**EXERCISE**: Of all the lines below, return only those starting with the line holding "polynomial of e^t" and going on through the line holding "def exp2Within (x", exactly as written.

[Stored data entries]
-- ==== Sys2Proof/Machine/Transcend.lean ====
section
/-! DEFINITION. The configuration functions `fexp2` and `fsin2pi` (00_scope.md R30, R31). Each is exact where the rule
says so; elsewhere in the rule's domain it is a free value that is kept inside the rule's bound, no more and no less (log
entries 2 and 3). The bound is decided by comparing with a fixed-point value of 2^x or sin(2πp) that is closer than 2^-29,
and, where that is too near the edge of the bound to tell, by an exact comparison of rationals. -/

namespace Sys2Proof.Machine

/-! ## Exact comparisons -/

/-- The exact value of a finite F32. -/
def ratOf (x : F32) : Rat := (scaled x : Rat) / (unitScale : Rat)

/-- `z ≤ 2^(j / 2^m)` for z ≥ 0: squared m times, the right side is 2^j. -/
def leExp2 (z : Rat) (j : Int) : Nat → Bool
  | 0 => decide (z ≤ 2 ^ j)
  | m + 1 => leExp2 (z * z) j m

/-- `2^(j / 2^m) ≤ z` for z ≥ 0. -/
def exp2Le (z : Rat) (j : Int) : Nat → Bool
  | 0 => decide (2 ^ j ≤ z)
  | m + 1 => exp2Le (z * z) j m

/-- `z ≤ cos(π·j / 2^m)` for j ≤ 2^m, by doubling the angle: where the cosine is not negative, z is at most it exactly when
z ≤ 0 or 2z² − 1 is at most the cosine of the double angle; where it is negative, the same of the angle from π. -/
def leCos (z : Rat) : Nat → Nat → Bool
  | j, 0 => decide (z ≤ if j = 0 then 1 else -1)
  | j, m + 1 =>
    if j ≤ 2 ^ m then decide (z ≤ 0) || leCos (2 * (z * z) - 1) j m
    else decide (z < 0) && leCos (1 - 2 * (z * z)) (j - 2 ^ m) m

/-- The j ≤ 2^150 with sin(2πp) = cos(π·j / 2^150), for p in [0, 1): the angle from the crest at p = 1/4. -/
def crestAngle (p : F32) : Nat :=
  let k := ((4 * scaledMag p : Nat) - (unitScale : Int)).natAbs
  min k (2 ^ 151 - k)

/-! ## fexp2 -/

/-- 1.0 in 60-bit fixed point. -/
def fix60 : Nat := 2 ^ 60

/-- ln 2 in 60-bit fixed point. -/
def ln2Fix : Nat := 799144290325165979

/-- π/2 in 60-bit fixed point. -/
def halfPiFix : Nat := 1811004864519280711

/-- The Taylor polynomial of e^t by Horner's rule: `1 + t/1·(1 + t/2·(… (1 + t/k·acc)))`, in fixed point. -/
def expHorner (one t : Nat) : Nat → Nat → Nat
  | 0, acc => acc
  | k + 1, acc => expHorner one t k (one + t * acc / ((k + 1) * one))

/-- 2^f for f in [0, 1), both in 60-bit fixed point. -/
def exp2Fix (f : Nat) : Nat := expHorner fix60 (f * ln2Fix / fix60) 20 fix60

/-- 2^x in units of 2^-149 for a finite x in [−20, 20]. -/
def exp2Scaled (x : F32) : Nat :=
  let n := ffloor x
  let f := ((scaled x - n * (unitScale : Int)).toNat * fix60) / unitScale
  exp2Fix f * 2 ^ (n + 89).toNat

/-- `(1 − 2^-16)·2^x ≤ y ≤ (1 + 2^-16)·2^x`, compared exactly (00_scope.md R30 (b)). -/
def exp2Within (x y : F32) : Bool :=
  leExp2 (ratOf y / (1 + 1 / 2 ^ 16)) (scaled x) 149 && exp2Le (ratOf y / (1 - 1 / 2 ^ 16)) (scaled x) 149

/-- Whether `y` is finite, positive and within `2^-16 · 2^x` of 2^x (00_scope.md R30 (b), (c)), for x in [−20, 20]. An
error below 2^-16 − 2^-28 or above 2^-16 + 2^-28 against the fixed-point 2^x decides; else the exact comparison does. -/
def exp2Admits (x y : F32) : Bool :=
  let a := exp2Scaled x
  let err := ((scaledMag y : Int) - (a : Int)).natAbs
  isFinite y && !fSign y
    && (if err * 2 ^ 28 ≤ a * (2 ^ 12 - 1) then true
      else if a * (2 ^ 12 + 1) < err * 2 ^ 28 then false
      else exp2Within x y)

/-- The integer k with x = toF32(k), if there is one; −0.0 is not toF32(0). -/
def exactInt (x : F32) : Option Int :=
  if isFinite x && decide (scaled x = ffloor x * (unitScale : Int)) && x != 0x80000000#32 then some (ffloor x) else none

/-- `fexp2`: exactly 2^k at every integer k in [−126, 127] (R30 (a)); within 2^-16 of 2^x, so finite and positive, on
[−20, 20] (R30 (b), (c)); unconstrained elsewhere (00_scope.md R30; log entry 2). -/
def fexp2 (x : F32) : F32 :=
  match exactInt x with
  | some k =>
    if -126 ≤ k ∧ k ≤ 127 then BitVec.ofNat 32 ((k + 127).toNat * 2 ^ 23) else Config.fexp2Free x
  | none =>
    if isFinite x && decide (scaledMag x ≤ 20 * unitScale) then
      (if exp2Admits x (Config.fexp2Free x) then Config.fexp2Free x else packSign false (roundMag (exp2Scaled x) 1))
    else Config.fexp2Free x

/-! ## fsin2pi -/

/-- The Taylor polynomial of sin(t)/t by Horner's rule on t², in fixed point. -/
def sinHorner (one t2 : Nat) : Nat → Nat → Nat
  | 0, acc => acc
  | k + 1, acc => sinHorner one t2 k (one - t2 * acc / ((2 * k + 2) * (2 * k + 3) * one))

/-- sin(π/2 · r) for r in [0, 1], both in 60-bit fixed point. -/
def quarterSine (r : Nat) : Nat :=
  let t := r * halfPiFix / fix60
  min fix60 (t * sinHorner fix60 (t * t / fix60) 12 fix60 / fix60)

/-- sin(π/2 · (k + r)) for the quarter period k < 4 and r in [0, 1], in 60-bit fixed point. -/
def sinQuadrant (k r : Nat) : Int :=
  match k with
  | 0 => (quarterSine r : Int)
  | 1 => (quarterSine (fix60 - r) : Int)
  | 2 => -(quarterSine r : Int)
  | _ => -(quarterSine (fix60 - r) : Int)

/-- sin(2πp) in 60-bit fixed point for p in [0, 1). -/
def sinFix (p : F32) : Int :=
  sinQuadrant (4 * scaledMag p / unitScale) (4 * scaledMag p % unitScale * fix60 / unitScale)

/-- `y − 2^-16 ≤ sin(2πp) ≤ y + 2^-16`, compared exactly (00_scope.md R31 (b)). -/
def sinWithin (p y : F32) : Bool :=
  leCos (ratOf y - 1 / 2 ^ 16) (crestAngle p) 150 && leCos (-(ratOf y + 1 / 2 ^ 16)) (2 ^ 150 - crestAngle p) 150

/-- Whether `y` is finite, in [−1, 1] and within 2^-16 of sin(2πp) (00_scope.md R31 (b), (c)), for p in [0, 1). An error
below 2^-16 − 2^-28 or above 2^-16 + 2^-28 against the fixed-point sine decides; else the exact comparison does. -/
def sinAdmits (p y : F32) : Bool :=
  let err := (scaled y - sinFix p * 2 ^ 89).natAbs
  isFinite y && decide (scaledMag y ≤ unitScale)
    && (if err ≤ 2 ^ 133 - 2 ^ 121 then true
      else if 2 ^ 133 + 2 ^ 121 < err then false
      else sinWithin p y)

/-- `fsin2pi`: exact at 0, 0.25, 0.5 and 0.75 (R31 (a)); within 2^-16 of sin(2πp) and in [−1, 1] on [0, 1) (R31 (b),
(c)); unconstrained elsewhere (00_scope.md R31; log entry 3). -/
def fsin2pi (p : F32) : F32 :=
  if isFinite p && decide (0 ≤ scaled p) && decide (scaledMag p < unitScale) then
    if p = 0 ∨ 2 * scaledMag p = unitScale then 0
    else if 4 * scaledMag p = unitScale then 0x3F800000
    else if 4 * scaledMag p = 3 * unitScale then 0xBF800000
    else if sinAdmits p (Config.fsinFree p) then Config.fsinFree p
    else packSign (decide (sinFix p < 0)) (roundMag ((sinFix p).natAbs * 2 ^ 89) 1)
  else Config.fsinFree p

end Sys2Proof.Machine
end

**SOLUTION**:
/-- The Taylor polynomial of e^t by Horner's rule: `1 + t/1·(1 + t/2·(… (1 + t/k·acc)))`, in fixed point. -/
def expHorner (one t : Nat) : Nat → Nat → Nat
  | 0, acc => acc
  | k + 1, acc => expHorner one t k (one + t * acc / ((k + 1) * one))

/-- 2^f for f in [0, 1), both in 60-bit fixed point. -/
def exp2Fix (f : Nat) : Nat := expHorner fix60 (f * ln2Fix / fix60) 20 fix60

/-- 2^x in units of 2^-149 for a finite x in [−20, 20]. -/
def exp2Scaled (x : F32) : Nat :=
  let n := ffloor x
  let f := ((scaled x - n * (unitScale : Int)).toNat * fix60) / unitScale
  exp2Fix f * 2 ^ (n + 89).toNat

/-- `(1 − 2^-16)·2^x ≤ y ≤ (1 + 2^-16)·2^x`, compared exactly (00_scope.md R30 (b)). -/
def exp2Within (x y : F32) : Bool :=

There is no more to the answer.